- Born: 29 October 1783 Podangen, East Prussia (now Poland)
- Died: 22 May 1852 (aged 68) Potsdam, Germany
- Allegiance: Prussia
- Branch: Prussian Army
- Service years: 1798-1848
- Rank: Lieutenant General Minister of War
- Conflicts: War of the Sixth Coalition
- Awards: Pour le Mérite

= August Wilhelm Graf von Kanitz =

Prussian Minister of War

Graf August Karl Wilhelm von Kanitz (29 October 1783 – 22 May 1852) was a Prussian lieutenant general and was also the minister of war from 26 April to 16 June 1848 (without party affiliation) in the Camphausen-Hansemann government.
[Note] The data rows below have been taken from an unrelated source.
/-- The moves that make room for a key in an extension EXACT table, breadth first: each entry but the last goes to its other bucket. The
paths are held last position first; a bucket is entered once. -/
def extMoves (d : Dev) (t : Nat) (x : TDesc) : Nat → List (List Nat) → List Nat → Option (List Nat)
  | 0, _, _ => none
  | n + 1, fr, seen =>
    let step (l : List Nat) : List (List Nat) :=
      let p := l.headD 0
      let bs := (bucketsOf x (ent d 0 t 0 p).key).filter (fun b => b != p / bucketSize x && !seen.contains b)
      (bs.flatMap (bucketPos x)).map (fun q => q :: l)
    let next := fr.flatMap step
    match next.find? (fun l => emptyPos d 0 t 0 x (l.headD 0)) with
    | some l => some l.reverse
    | none =>
      if next.isEmpty then none
      else extMoves d t x n (next.filter (fun l => movable d 0 t 0 x (l.headD 0))) (seen ++ (next.map (fun l => l.headD 0 / bucketSize x)).dedup)
/-- Place a new key in one of its two buckets of an extension EXACT table, at a free one of their empty positions; full buckets are made
room in by moves. Beyond its guaranteed capacity the table may refuse (R260; DESIGN CHOICE, log 119). -/
def placeExt (d : Dev) (t : Nat) (x : TDesc) (k : List Byte) (e : TEnt) : TblRes × Dev :=
  let l := (extCands x k).filter (emptyPos d 0 t 0 x)
  let used := ((regionEnts d 0 t 0).filter (fun y => y.2.valid)).length
  let f := (freeVal d).toNat
  let d := useFree d
  let put (d : Dev) (p : Nat) (path : List Nat) : TblRes × Dev :=
    ({ status := 0, pos := p, touched := path, evicted := none }, writeEnt d 0 t 0 x p e)
  if shownCapacity x 0 ≤ used && f.testBit 63 then (tblFail 5, d)
  else match l[f % l.length]? with
    | some p => put d p [p]
    | none =>
      match extMoves d t x (used + 1) (((extCands x k).filter (movable d 0 t 0 x)).map (fun p => [p])) (bucketsOf x k) with
      | some path => put (doMoves d 0 t 0 x path) (path.headD 0) path
      | none => (tblFail 5, d)

/-- Place a new prefix by a free position that the spec does not fix. -/
def placeFree (d : Dev) (pl t r : Nat) (x : TDesc) (k : List Byte) (e : TEnt) : TblRes × Dev :=
  let l := (regionEnts d pl t r).filter (fun y => y.2.valid)
  let used := l.foldl (fun n y => n + lpmWeight x y.2.key) 0
  let cap := capacity x r
  let full := cap < used + lpmWeight x k + (gonePos d pl t r x).length
  let start := (freeVal d).toNat % cap
  match ((List.range (l.length + (gonePos d pl t r x).length + 1)).map (fun i => (start + i) % cap)).find? (fun p => !(ent d pl t r p).valid && !posGone d pl t r x p) with
  | some p => if full then (tblFail 5, useFree d)
    else ({ status := 0, pos := p, touched := [p], evicted := none }, writeEnt (useFree d) pl t r x p e)
  | none => (tblFail 5, useFree d)

/-- INSRT of key bytes with data under rule `sub` (0 insert or update, 1 only insert, 2 only update). -/
def insertTbl (d : Dev) (pl t r : Nat) (x : TDesc) (sub : Nat) (key : List Byte) (data : W64) : TblRes × Dev :=
  if badLpm x key then (tblFail 7, d)
  else
    let k := storedKey x key
    match findKey d pl t r x k with
    | some p =>
      let e := ent d pl t r p
      if e.lock.isSome then (tblFail 6, d)
      else if sub == 1 then (tblFail 3, d)
      else ({ status := 1, pos := p, touched := [p], evicted := none },
            writeEnt d pl t r x p { e with data := data, stamp := if x.ty == 1 then tableTime d pl x else 0 })
    | none =>
      if sub == 2 then (tblFail 4, d)
      else
        let e : TEnt := { valid := true, key := k, data := data, stamp := if x.ty == 1 then tableTime d pl x else 0 }
        if x.ty == 1 then (if x.ext then placeExt d t x k e else placeExact d pl t r x k e) else placeFree d pl t r x k e

/-- DEL of key bytes. -/
def deleteTbl (d : Dev) (pl t r : Nat) (x : TDesc) (key : List Byte) : TblRes × Dev :=
  if badLpm x key then (tblFail 7, d)
  else match findKey d pl t r x (storedKey x key) with
    | some p =>
      if (ent d pl t r p).lock.isSome then (tblFail 6, d)
      else ({ status := 0, pos := p, touched := [p], evicted := none }, clearEnt d pl t r x p)
    | none => (tblFail 4, d)

/-! ## Events of the tables -/

def htbEvent (d : Dev) (n : Nat) : Dev := raise d (Rg.pageOf Rg.baseHTB) n
/-- A learn event (R252, R412): kinds 0 NEW, 1 MOVE, 2 AGED, 3 EVICTED. A ring without room counts it as dropped. -/
def postLearn (d : Dev) (x : TDesc) (kind : Nat) (loc : Bool) (t z pos : Nat) (key : List Byte) (data : W64) : Dev :=
  if !x.evEn then d
  else
    let kb := if key.length ≤ 12 then key else key.take 8 ++ leBytes 4 (crc32c key).toNat
    let w (i : Nat) : Nat := leNat ((kb.drop (4 * i)).take 4)
    let tn := if x.ext then t - 32 else t
    let (d, ok) := postEvent d x.evHost 0 1
      [kind + b2n x.ext * 4 + b2n loc * 8 + tn % 32 * 16 + z % 4 * 512, pos, data.toNat % 2 ^ 32, data.toNat / 2 ^ 32, w 0, w 1, w 2, key.length]
    if ok then d else if ringEnabled d x.evHost 3 0 then htbEvent (bump d Rg.HTB_LEARN_EVT_DROP 1) 1 else d

/-- An eviction of a zone is counted; in a local table it posts its event. -/
def noteEvicted (d : Dev) (z t : Nat) (x : TDesc) (res : TblRes) : Dev :=
  match res.evicted with
  | some (p, e) =>
    let d := bump d (Rg.TBL_EVICTED z) 1
    if x.repl then d else postLearn d x 3 true t z p e.key e.data
  | none => d

/-- An insertion of a zone that found no room is counted. -/
def noteNoRoom (d : Dev) (z : Nat) (res : TblRes) : Dev :=
  if res.status == 5 then tblEvent (bump d (Rg.TBL_NO_ROOM z) 1) z 2 else d

/-! ## Frozen and held (R249, R259) -/

/-- The zone's replicas are frozen: while it is isolated, and until their rebuild ends. -/
def frozen (d : Dev) (z : Nat) : Bool := isolated d z || (lnk d z).rebuilding
/-- Table `t` of zone `z` is held by TBL_HOLD or by a hold of TBL page 1. -/
def tblIsHeld (d : Dev) (z t : Nat) : Bool :=
  let pg := page d (Rg.pageOf (Rg.baseTBL z) + 1)
  (rd d (Rg.TBL_HOLD z)).toNat.testBit t || pg.hold || pg.group
/-- Extension table `t` is held by HTB_XHOLD or by a hold of HTB page 1. -/
def extIsHeld (d : Dev) (t : Nat) : Bool :=
  let pg := page d (Rg.pageOf Rg.baseHTB + 1)
  (rd d Rg.HTB_XHOLD).toNat.testBit t || pg.hold || pg.group

/-- Accepted lanes of SRCHX of extension table `t` have not been taken yet (R259). -/
def extWaiting (d : Dev) (t : Nat) : Bool :=
  d.inf.queues.any (fun e => e.1 / 16 < 128 && e.1 % 16 == 1 && e.2.any (fun x => x.word.toNat % 65536 == t))

/-! ## Descriptors that differ (R246) -/

/-- Replicated descriptors of table `t` differ among the zones, miss data apart. -/
def descDiffers (d : Dev) (t : Nat) : Bool :=
  let l (z : Nat) := (descRegs d z t).take 4
  (List.range 4).any (fun z => (tdescOf (l z)).repl) && (List.range 4).any (fun z => l z != l 0)
/-- HTB_DESC_ERR follows the descriptors; a table that begins to differ raises DESC_MISMATCH. -/
def watchDescs (d : Dev) : Dev :=
  let old := (rd d Rg.HTB_DESC_ERR).toNat
  let new := ofBits ((List.range 32).filter (descDiffers d))
  let d := wr d Rg.HTB_DESC_ERR (BitVec.ofNat 32 new)
  if (List.range 32).any (fun t => new.testBit t && !old.testBit t) then htbEvent d 0 else d

/-! ## Distribution (R247, R248) -/

def distDflt : Nat → List DistW := fun _ => []
def distQ (d : Dev) (z : Nat) : List DistW := tget distDflt d.tbl.dist z
def setDist (d : Dev) (z : Nat) (l : List DistW) : Dev := modTbl d (fun b => { b with dist := tset distDflt b.dist z l })

/-- The hub sends the writes of one master change in region `r` to every zone it reaches; `extra z`: positions of that zone's provisional
change in the region, which take what the master holds there. -/
def distribute (d : Dev) (t r : Nat) (poss : List Nat) (extra : Nat → List Nat) : Dev :=
  if descDiffers d t then d
  else
    let d := modTbl d (fun b => { b with seq := b.seq + 1 })
    let d := bump d Rg.HTB_DIST_UPDATES 1
    (List.range 4).foldl (fun d z =>
      if isolated d z then d
      else
        let ws := ((poss ++ extra z).dedup).map (fun p => (t, r, p, ent d 0 t r p))
        if ws.isEmpty then d
        else setDist d z (distQ d z ++ [{ id := d.tbl.seq, at_ := nowNs d, late := false, writes := ws }])) d

/-! ## Sync records of the twin (R493, R494) -/

def modTwin (d : Dev) (f : Twin → Twin) : Dev := { d with twin := f d.twin }
/-- TWN_STATUS.STATE. -/
def twinState (d : Dev) : Nat := rf d Rg.TWN_STATUS Fl.TWN_STATUS_STATE
/-- A master change of a synced table: sent while PAIRED and pending until acknowledged; journalled, the latest of each key,
after PAIRED has been left. Tables without keys of their own (TERNARY, DIRECT) make none (log 43). -/
def noteSync (d : Dev) (t : Nat) (x : TDesc) (key : List Byte) (data : W64) (del : Bool) : Dev :=
  if !x.repl || !(rd d Rg.TWN_SYNC).toNat.testBit t || !(1 ≤ x.ty && x.ty ≤ 3) then d
  else
    let r : SyncRec := { tbl := t, key := key, data := data, del := del, time := nowNs d }
    if twinState d == 2 then
      emit (bump (modTwin d (fun w => { w with own := w.own ++ [r] })) Rg.TWN_SYNC_TX 1) (.twinRecord r)
    else if d.twin.left then
      let rest := d.twin.own.filter (fun y => !(y.tbl == t && y.key == key))
      if rest.length < 65536 then modTwin d (fun w => { w with own := rest ++ [r] })
      else
        let d := if rb d Rg.TWN_STATUS Fl.TWN_STATUS_JOURNAL_OVF then d else bump d Rg.TWN_JOURNAL_OVF_CNT 1
        raise (wf d Rg.TWN_STATUS Fl.TWN_STATUS_JOURNAL_OVF 1) (Rg.pageOf Rg.baseTWN) 2
    else d
/-- The records of an insertion or removal by key: an evicted key is removed. -/
def syncRes (d : Dev) (t : Nat) (x : TDesc) (key : List Byte) (data : W64) (del : Bool) (res : TblRes) : Dev :=
  if 2 < res.status then d
  else
    let d := match res.evicted with
      | some (_, e) => noteSync d t x e.key e.data true
      | none => d
    noteSync d t x (storedKey x key) data del
/-- The records of a write by position. -/
def syncWrite (d : Dev) (t : Nat) (x : TDesc) (old new : TEnt) : Dev :=
  let d := if old.valid && (!new.valid || old.key != new.key) then noteSync d t x old.key old.data true else d
  if new.valid && (!old.valid || old.key != new.key || old.data != new.data) then noteSync d t x new.key new.data false else d

/-- A change made by table DMA or by the hub itself reaches the master: its positions go to all zones. -/
def masterWrote (d : Dev) (t r : Nat) (poss : List Nat) : Dev := if poss.isEmpty then d else distribute d t r poss (fun _ => [])

/-- Entry writes of the master not yet applied in every zone that the hub reaches (R265). -/
def distPending (d : Dev) : Nat :=
  (((List.range 4).flatMap (fun z => if isolated d z then [] else (distQ d z).flatMap (fun w => w.writes.map (fun e => (w.id, e.1, e.2.1, e.2.2.1))))).dedup).length

/-- An eviction of the master posts its event once. -/
def masterEvicted (d : Dev) (t z : Nat) (x : TDesc) (res : TblRes) : Dev :=
  match res.evicted with
  | some (p, e) => postLearn d x 3 false t z p e.key e.data
  | none => d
Kanitz became an officer-cadet in 1798, and an ensign one year later. In 1801 he was made a second lieutenant. In 1806 he took part in the Battle of Jena-Auerstedt. In 1810 he was promoted to first lieutenant and to Stabskapitän in 1811. In 1812 Kanitz received the Pour le Mérite award. In 1813-14 he took part in the War of the Sixth Coalition. In 1813 he was made a major. Two years later he was assigned to be adjutant to Frederick William III of Prussia. In 1819 he was promoted to lieutenant colonel and in 1825 to colonel. From 1832 Von Kanitz was commander of the 1. Landwehrbrigade, after 1840 commanded the 1st Division and after 1841 the 15th Division. Between 1841 and 1848 Von Kanitz was the interim commander in Cologne. In 1843 he became a lieutenant general and in 1848 was made a general officer commanding (Kommandierender General) on an interim basis.

Camphausen had originally planned to make Colonel Hans Adolf Erdmann von Auerswald his Minister of War. However, as part of an early power struggle over the right to decide on military matters, King Frederick William IV refused to appoint him and instead chose Kanitz. His predecessor as War Minister was Karl von Reyher, he was succeeded by General Ludwig Freiherr Roth von Schreckenstein.

Von Kanitz was a Freemason and belonged to the Grand Lodge "Zu den drei Weltkugeln" in Berlin.